/-- RX_TAIL_WRITE. -/
def rxTailWrite (ring : Fin 4096) (tail : BitVec 16) (descs : List Desc) (s : Chip) : Chip := s.tailWrite (ringKey 0 ring) tail.toNat descs

/-- TX_TAIL_WRITE. -/
def txTailWrite (ring : Fin 4096) (tail : BitVec 16) (descs : List Desc) (s : Chip) : Chip := s.tailWrite (ringKey 1 ring) tail.toNat descs

/-- The ring of HIF_RING_SEL. -/
def Chip.selRing (s : Chip) : Nat := ringKey (s.get Reg.HIF_RING_SEL 12 12) (s.get Reg.HIF_RING_SEL 11 0)

/-- The endpoint that a vector belongs to (R630). -/
def Chip.vectorEp (s : Chip) (v : Nat) : Nat := if s.split && 1024 ≤ v then 1 else 0

/-- A ring's settings as a write leaves them: a field given a reserved encoding keeps its value (R25, R647, R677). -/
def Chip.ringCfgAfter (s : Chip) (old v : W64) : W64 :=
  let en := bit v 0
  let log := if en && (fld v 5 2 < 6) then fld old 5 2 else fld v 5 2
  let vec := if s.vectorEp (fld v 16 6) = fld v 1 1 then fld v 16 6 else fld old 16 6
  let cnt := if bit v 17 && fld v 25 18 = 0 then fld old 25 18 else fld v 25 18
  setFld (setFld (setFld (w64 (fld v 43 0)) 5 2 log) 16 6 vec) 25 18 cnt

/-- The frames that a ring still holds go back to the buffer as it is cleared. -/
def Chip.clearRing (s : Chip) (r : Nat) : Chip :=
  ((s.ring r).inbox.foldl (fun u it => match it.frame with
    | some f => u.frameGone f true true
    | none => match it.held with
      | some a => u.dropHeld a true
      | none => u) s).updRing r fun _ => {}

/-- RING_CFG_WRITE: a write of the selected ring's BASE (`base`) or settings. BASE, LOG2, EP and PIPE do not change while EN is 1; setting EN begins
at HEAD and TAIL 0 (R637). [log 183 DEDUCED] -/
def ringCfgWrite (base : Bool) (v : W64) (s : Chip) : Chip :=
  let r := s.selRing
  let old := s.ringReg r 1
  let en := bit old 0
  if base then
    if en then s.raise Reg.HIF_EVENT 2 else s.setReg (Cell.hifRing r 0) (w64 (fld v 63 12 <<< 12))
  else
    let new := s.ringCfgAfter old v
    if en && (fld old 5 1 ≠ fld new 5 1 || fld old 43 42 ≠ fld new 43 42) then s.raise Reg.HIF_EVENT 2
    else
      let s1 := s.setReg (Cell.hifRing r 1) new
      if bit new 0 && !en then s1.clearRing r else s1

/-! ### Write-backs (R636, R648) -/

/-- A descriptor as bytes. -/
def descBytes (d : Desc) : List Byte := wordBytes d.w0 ++ wordBytes d.w1 ++ wordBytes d.w2 ++ wordBytes d.w3

/-- Descriptors written back in ring order from HEAD, which advances; the source's unsignalled write-backs grow. -/
def Chip.writeBack (s : Chip) (r : Nat) : List Desc → Chip
  | [] => s
  | d :: ds =>
    let x := s.ring r
    let at_ := (s.ringReg r 0).toNat + 32 * (x.head % s.ringSize r)
    let s1 := (s.emit (.dma (s.ringEp r) at_ (descBytes d))).updRing r fun y =>
      { y with head := (y.head + 1) % 65536, unsignalled := y.unsignalled + 1, oldest := if y.unsignalled = 0 then s.frc else y.oldest }
    s1.writeBack r ds

/-! ### Receive (R638 to R642) -/

/-- The buffers that data fills in posting order: each with its bytes. -/
def fillChunks : List Desc → List Byte → List (Desc × List Byte)
  | [], _ => []
  | d :: ds, l => if l = [] then [] else (d, l.take (fld d.w2 15 0)) :: fillChunks ds (l.drop (fld d.w2 15 0))

/-- A receive descriptor as HIF writes it back (R638). -/
def rxDone (it : RxItem) (d : Desc) (len : Nat) (sop eop part trunc : Bool) : Desc :=
  { d with
    w0 := w64 (len + ofBool sop <<< 16 + ofBool eop <<< 17 + ofBool part <<< 18 + ofBool trunc <<< 19 + ofBool it.untrusted <<< 20
      + ofBool it.oversize <<< 21 + it.kind <<< 22 + (it.cls % 32) <<< 24 + (it.flowTag % 16777216) <<< 32 + 1 <<< 63)
    w1 := it.word1
    w2 := w64 (it.stamp % 281474976710656 + (it.length % 16384) <<< 48) }

/-- The cells of what a ring has taken or lost go back (R434, R646). -/
def Chip.rxGone (s : Chip) (it : RxItem) (dropped : Bool) : Chip :=
  let s1 := match it.held with | some a => s.dropHeld a dropped | none => s
  match it.frame with
  | some f => if dropped then s1.frameGone f true true else (s1.frameGone f true false).timedStatus f 2
  | none => s1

◆ Task goal
Among the records above, only the lines between the line holding "def Chip.selRing (s" and the line holding "setting EN begins", inclusive, are to be output, exactly as written.

◆ Expected answer
def Chip.selRing (s : Chip) : Nat := ringKey (s.get Reg.HIF_RING_SEL 12 12) (s.get Reg.HIF_RING_SEL 11 0)

/-- The endpoint that a vector belongs to (R630). -/
def Chip.vectorEp (s : Chip) (v : Nat) : Nat := if s.split && 1024 ≤ v then 1 else 0

/-- A ring's settings as a write leaves them: a field given a reserved encoding keeps its value (R25, R647, R677). -/
def Chip.ringCfgAfter (s : Chip) (old v : W64) : W64 :=
  let en := bit v 0
  let log := if en && (fld v 5 2 < 6) then fld old 5 2 else fld v 5 2
  let vec := if s.vectorEp (fld v 16 6) = fld v 1 1 then fld v 16 6 else fld old 16 6
  let cnt := if bit v 17 && fld v 25 18 = 0 then fld old 25 18 else fld v 25 18
  setFld (setFld (setFld (w64 (fld v 43 0)) 5 2 log) 16 6 vec) 25 18 cnt

/-- The frames that a ring still holds go back to the buffer as it is cleared. -/
def Chip.clearRing (s : Chip) (r : Nat) : Chip :=
  ((s.ring r).inbox.foldl (fun u it => match it.frame with
    | some f => u.frameGone f true true
    | none => match it.held with
      | some a => u.dropHeld a true
      | none => u) s).updRing r fun _ => {}

/-- RING_CFG_WRITE: a write of the selected ring's BASE (`base`) or settings. BASE, LOG2, EP and PIPE do not change while EN is 1; setting EN begins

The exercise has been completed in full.